**Action item:**
Look through the records below for the line holding "1) 0b1111#4 0#1". Write it out exactly, with each following line through the line holding "log 17). -/".

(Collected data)
▼

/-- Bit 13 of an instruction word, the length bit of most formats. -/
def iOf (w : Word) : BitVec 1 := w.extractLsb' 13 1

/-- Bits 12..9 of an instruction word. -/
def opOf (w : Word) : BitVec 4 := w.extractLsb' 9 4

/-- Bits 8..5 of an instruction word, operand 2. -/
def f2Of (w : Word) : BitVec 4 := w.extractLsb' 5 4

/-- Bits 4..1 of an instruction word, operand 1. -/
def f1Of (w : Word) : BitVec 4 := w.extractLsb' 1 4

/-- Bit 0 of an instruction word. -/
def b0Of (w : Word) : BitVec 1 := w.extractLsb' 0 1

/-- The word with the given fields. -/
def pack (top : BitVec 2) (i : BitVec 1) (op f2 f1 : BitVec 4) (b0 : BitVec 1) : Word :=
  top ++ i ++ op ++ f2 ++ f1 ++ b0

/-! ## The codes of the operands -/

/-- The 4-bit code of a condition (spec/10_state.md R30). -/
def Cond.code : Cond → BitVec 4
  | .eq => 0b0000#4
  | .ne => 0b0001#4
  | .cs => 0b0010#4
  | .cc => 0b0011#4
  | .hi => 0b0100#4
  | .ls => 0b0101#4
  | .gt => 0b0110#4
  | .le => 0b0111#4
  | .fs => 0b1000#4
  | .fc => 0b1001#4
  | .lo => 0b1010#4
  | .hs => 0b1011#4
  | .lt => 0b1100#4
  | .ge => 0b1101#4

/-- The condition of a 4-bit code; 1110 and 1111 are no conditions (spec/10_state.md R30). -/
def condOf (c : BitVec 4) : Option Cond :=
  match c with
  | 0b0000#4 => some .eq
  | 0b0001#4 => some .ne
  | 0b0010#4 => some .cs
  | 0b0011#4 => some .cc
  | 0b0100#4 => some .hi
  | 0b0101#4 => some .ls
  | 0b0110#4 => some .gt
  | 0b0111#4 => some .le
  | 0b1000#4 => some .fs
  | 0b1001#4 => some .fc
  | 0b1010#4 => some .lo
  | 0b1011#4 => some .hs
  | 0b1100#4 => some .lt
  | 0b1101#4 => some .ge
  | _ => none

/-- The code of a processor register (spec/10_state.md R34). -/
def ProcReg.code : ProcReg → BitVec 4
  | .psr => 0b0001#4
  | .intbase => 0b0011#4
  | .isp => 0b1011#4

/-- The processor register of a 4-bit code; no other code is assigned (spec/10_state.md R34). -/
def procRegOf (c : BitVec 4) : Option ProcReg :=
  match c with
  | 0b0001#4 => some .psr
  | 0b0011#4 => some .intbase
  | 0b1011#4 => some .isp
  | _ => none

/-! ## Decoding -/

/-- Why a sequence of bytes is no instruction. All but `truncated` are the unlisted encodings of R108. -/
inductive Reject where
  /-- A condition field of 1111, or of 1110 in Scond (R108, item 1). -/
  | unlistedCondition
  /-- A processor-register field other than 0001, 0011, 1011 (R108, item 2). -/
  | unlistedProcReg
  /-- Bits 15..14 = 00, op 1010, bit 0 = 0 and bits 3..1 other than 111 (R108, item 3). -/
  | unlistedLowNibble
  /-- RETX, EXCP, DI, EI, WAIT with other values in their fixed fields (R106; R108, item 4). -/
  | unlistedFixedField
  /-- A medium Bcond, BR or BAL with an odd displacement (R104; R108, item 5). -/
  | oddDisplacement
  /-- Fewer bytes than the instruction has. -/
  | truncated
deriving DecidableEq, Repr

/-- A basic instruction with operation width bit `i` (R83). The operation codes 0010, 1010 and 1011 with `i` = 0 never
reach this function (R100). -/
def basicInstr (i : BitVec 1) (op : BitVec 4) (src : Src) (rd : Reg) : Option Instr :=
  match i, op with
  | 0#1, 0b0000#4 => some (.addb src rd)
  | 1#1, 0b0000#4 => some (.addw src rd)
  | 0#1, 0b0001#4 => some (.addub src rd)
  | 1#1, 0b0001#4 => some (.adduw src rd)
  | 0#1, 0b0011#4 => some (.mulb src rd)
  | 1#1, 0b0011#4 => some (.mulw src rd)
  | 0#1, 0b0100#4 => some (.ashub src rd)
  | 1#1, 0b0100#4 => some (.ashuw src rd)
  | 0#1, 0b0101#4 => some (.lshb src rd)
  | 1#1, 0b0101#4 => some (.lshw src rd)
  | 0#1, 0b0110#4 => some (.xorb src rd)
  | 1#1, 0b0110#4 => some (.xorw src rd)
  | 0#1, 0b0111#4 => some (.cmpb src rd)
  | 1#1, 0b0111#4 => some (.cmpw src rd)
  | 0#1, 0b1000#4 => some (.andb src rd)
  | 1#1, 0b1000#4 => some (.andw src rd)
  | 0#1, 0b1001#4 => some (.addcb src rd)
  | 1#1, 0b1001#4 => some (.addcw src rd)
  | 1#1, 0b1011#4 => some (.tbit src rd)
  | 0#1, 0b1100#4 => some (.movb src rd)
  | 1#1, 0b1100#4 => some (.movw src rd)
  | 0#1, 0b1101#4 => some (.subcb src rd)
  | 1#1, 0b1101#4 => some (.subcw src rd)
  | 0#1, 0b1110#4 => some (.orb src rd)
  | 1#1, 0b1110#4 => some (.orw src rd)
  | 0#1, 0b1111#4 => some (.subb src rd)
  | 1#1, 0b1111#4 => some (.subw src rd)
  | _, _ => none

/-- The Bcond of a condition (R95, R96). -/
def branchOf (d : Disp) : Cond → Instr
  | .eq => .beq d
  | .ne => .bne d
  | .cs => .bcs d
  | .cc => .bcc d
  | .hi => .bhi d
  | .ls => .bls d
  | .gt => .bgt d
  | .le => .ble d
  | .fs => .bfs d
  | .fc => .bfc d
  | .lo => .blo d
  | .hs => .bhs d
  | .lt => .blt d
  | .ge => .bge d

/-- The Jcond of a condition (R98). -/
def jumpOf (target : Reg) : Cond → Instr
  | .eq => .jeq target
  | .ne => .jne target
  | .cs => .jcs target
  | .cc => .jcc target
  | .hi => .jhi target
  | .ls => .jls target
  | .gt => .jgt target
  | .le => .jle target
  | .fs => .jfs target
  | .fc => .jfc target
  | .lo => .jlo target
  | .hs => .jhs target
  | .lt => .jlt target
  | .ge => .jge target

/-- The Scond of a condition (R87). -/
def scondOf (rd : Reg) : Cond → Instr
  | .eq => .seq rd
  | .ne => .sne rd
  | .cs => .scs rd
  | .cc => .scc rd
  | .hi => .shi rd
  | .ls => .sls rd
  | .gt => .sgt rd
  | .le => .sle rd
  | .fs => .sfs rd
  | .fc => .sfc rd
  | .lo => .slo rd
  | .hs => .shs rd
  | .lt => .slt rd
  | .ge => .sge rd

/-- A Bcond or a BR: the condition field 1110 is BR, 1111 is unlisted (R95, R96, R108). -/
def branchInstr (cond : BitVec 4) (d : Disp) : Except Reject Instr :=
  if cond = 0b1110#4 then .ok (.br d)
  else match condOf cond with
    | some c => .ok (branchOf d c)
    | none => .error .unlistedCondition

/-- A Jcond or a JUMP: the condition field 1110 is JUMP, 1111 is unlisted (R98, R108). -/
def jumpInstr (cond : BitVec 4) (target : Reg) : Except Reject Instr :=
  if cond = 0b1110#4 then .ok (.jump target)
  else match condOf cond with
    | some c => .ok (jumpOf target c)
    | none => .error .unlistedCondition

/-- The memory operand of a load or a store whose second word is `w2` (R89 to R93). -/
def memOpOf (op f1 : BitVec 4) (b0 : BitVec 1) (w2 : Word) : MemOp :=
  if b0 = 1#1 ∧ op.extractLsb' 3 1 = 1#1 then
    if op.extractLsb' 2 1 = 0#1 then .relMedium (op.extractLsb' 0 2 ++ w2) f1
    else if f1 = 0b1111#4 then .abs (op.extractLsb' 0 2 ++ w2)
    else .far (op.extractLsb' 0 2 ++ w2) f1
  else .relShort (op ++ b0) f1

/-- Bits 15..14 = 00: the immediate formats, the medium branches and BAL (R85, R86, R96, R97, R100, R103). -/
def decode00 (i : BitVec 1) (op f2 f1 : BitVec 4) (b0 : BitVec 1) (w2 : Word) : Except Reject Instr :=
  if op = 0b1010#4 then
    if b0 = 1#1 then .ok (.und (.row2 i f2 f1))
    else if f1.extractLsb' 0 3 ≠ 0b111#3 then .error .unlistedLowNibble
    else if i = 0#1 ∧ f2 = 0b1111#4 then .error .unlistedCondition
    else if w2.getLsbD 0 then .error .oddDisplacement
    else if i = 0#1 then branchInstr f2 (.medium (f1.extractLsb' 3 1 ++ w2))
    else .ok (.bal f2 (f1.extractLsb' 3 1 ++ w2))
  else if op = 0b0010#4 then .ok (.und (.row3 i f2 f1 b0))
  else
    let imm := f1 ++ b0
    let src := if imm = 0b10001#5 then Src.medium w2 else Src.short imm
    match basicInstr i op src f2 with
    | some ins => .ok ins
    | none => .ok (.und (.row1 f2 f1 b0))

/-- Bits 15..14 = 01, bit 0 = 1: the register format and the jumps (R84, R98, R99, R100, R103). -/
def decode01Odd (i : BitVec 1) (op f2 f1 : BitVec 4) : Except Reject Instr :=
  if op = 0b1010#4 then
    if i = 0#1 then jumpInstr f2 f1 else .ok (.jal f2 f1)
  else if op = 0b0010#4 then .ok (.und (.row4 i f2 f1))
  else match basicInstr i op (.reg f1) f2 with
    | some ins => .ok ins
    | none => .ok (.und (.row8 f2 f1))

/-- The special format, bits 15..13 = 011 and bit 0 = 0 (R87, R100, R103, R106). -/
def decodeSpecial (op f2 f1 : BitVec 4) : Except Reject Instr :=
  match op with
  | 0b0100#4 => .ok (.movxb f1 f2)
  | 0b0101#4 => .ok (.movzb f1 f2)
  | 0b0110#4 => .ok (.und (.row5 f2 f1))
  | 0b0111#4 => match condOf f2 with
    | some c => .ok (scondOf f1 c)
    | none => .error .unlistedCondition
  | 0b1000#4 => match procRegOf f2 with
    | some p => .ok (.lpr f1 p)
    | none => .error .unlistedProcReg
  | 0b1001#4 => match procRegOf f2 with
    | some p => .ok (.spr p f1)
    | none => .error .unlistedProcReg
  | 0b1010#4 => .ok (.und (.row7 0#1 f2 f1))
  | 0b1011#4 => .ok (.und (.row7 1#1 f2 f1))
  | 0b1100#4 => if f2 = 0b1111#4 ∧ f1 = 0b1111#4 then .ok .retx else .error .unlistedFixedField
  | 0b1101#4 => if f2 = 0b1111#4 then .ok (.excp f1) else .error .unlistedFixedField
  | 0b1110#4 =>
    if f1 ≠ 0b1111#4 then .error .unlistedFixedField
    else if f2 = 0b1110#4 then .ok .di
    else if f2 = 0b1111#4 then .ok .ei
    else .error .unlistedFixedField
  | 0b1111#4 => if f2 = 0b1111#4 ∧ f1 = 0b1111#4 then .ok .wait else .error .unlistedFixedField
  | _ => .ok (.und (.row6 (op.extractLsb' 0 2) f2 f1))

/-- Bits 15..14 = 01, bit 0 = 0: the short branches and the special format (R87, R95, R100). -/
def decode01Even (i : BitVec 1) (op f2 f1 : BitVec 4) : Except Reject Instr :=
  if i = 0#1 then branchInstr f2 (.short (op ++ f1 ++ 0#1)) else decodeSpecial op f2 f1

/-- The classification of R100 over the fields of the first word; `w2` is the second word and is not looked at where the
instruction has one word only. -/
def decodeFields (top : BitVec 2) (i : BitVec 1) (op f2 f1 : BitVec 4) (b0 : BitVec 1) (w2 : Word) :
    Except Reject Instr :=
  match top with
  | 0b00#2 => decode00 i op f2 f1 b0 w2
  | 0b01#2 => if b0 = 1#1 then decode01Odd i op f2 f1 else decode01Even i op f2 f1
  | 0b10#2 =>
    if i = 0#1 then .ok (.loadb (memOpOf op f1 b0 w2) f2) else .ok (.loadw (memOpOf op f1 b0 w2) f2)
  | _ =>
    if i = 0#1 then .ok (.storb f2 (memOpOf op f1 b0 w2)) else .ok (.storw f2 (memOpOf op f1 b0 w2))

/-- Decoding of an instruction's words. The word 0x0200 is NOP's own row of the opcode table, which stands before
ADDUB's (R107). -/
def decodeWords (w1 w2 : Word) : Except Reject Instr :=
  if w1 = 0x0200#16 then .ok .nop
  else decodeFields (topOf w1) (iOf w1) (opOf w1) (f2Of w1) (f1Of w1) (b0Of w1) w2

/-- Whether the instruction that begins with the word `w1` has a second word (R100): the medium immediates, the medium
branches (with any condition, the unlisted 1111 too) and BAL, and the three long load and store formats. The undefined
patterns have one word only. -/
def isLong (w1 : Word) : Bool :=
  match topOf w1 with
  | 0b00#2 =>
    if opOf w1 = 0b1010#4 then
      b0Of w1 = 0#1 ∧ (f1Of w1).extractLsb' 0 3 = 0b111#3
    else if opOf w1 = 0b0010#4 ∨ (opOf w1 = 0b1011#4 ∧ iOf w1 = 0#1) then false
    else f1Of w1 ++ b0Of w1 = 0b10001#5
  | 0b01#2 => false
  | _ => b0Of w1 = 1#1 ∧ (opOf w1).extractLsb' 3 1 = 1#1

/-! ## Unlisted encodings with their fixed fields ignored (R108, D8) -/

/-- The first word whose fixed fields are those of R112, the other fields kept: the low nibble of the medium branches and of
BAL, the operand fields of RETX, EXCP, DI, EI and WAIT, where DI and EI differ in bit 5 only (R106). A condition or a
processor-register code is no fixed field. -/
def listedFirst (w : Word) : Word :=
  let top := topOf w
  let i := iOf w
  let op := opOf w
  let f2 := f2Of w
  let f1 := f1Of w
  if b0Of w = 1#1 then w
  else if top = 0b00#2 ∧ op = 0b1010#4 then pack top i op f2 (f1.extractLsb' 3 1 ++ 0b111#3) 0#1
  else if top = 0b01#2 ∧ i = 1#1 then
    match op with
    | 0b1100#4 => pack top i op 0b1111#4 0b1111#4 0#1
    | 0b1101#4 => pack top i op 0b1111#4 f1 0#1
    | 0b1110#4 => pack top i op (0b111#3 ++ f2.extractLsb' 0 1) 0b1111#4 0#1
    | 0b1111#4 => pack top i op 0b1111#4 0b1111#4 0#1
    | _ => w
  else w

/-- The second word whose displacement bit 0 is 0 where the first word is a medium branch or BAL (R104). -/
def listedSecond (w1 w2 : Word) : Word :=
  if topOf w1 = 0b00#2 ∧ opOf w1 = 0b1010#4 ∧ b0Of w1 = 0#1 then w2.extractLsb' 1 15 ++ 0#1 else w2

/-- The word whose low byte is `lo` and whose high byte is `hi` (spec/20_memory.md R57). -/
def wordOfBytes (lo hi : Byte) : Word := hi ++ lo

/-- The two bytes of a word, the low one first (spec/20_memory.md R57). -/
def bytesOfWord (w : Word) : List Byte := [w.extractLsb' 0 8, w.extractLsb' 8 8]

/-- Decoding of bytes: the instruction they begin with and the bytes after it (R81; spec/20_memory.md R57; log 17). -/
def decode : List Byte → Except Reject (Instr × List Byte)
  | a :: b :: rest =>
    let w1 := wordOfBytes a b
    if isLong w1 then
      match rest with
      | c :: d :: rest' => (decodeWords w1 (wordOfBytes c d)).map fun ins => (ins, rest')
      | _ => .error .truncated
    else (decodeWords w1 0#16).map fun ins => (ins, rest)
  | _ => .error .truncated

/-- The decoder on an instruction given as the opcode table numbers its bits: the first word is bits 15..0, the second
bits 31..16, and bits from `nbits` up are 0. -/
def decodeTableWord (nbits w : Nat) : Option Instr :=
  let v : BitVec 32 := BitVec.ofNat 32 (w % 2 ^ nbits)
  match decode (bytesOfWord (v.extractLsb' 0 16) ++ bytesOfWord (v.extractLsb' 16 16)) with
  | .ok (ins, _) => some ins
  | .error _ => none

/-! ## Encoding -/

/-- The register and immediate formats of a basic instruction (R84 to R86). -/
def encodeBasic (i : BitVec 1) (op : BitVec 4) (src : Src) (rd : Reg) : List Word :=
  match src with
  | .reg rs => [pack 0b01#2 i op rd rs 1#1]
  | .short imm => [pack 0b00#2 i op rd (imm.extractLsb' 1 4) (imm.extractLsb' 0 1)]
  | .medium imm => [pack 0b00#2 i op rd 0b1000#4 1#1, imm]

▲

**Written response:**
    | 0b1110#4 => pack top i op (0b111#3 ++ f2.extractLsb' 0 1) 0b1111#4 0#1
    | 0b1111#4 => pack top i op 0b1111#4 0b1111#4 0#1
    | _ => w
  else w

/-- The second word whose displacement bit 0 is 0 where the first word is a medium branch or BAL (R104). -/
def listedSecond (w1 w2 : Word) : Word :=
  if topOf w1 = 0b00#2 ∧ opOf w1 = 0b1010#4 ∧ b0Of w1 = 0#1 then w2.extractLsb' 1 15 ++ 0#1 else w2

/-- The word whose low byte is `lo` and whose high byte is `hi` (spec/20_memory.md R57). -/
def wordOfBytes (lo hi : Byte) : Word := hi ++ lo

/-- The two bytes of a word, the low one first (spec/20_memory.md R57). -/
def bytesOfWord (w : Word) : List Byte := [w.extractLsb' 0 8, w.extractLsb' 8 8]

/-- Decoding of bytes: the instruction they begin with and the bytes after it (R81; spec/20_memory.md R57; log 17). -/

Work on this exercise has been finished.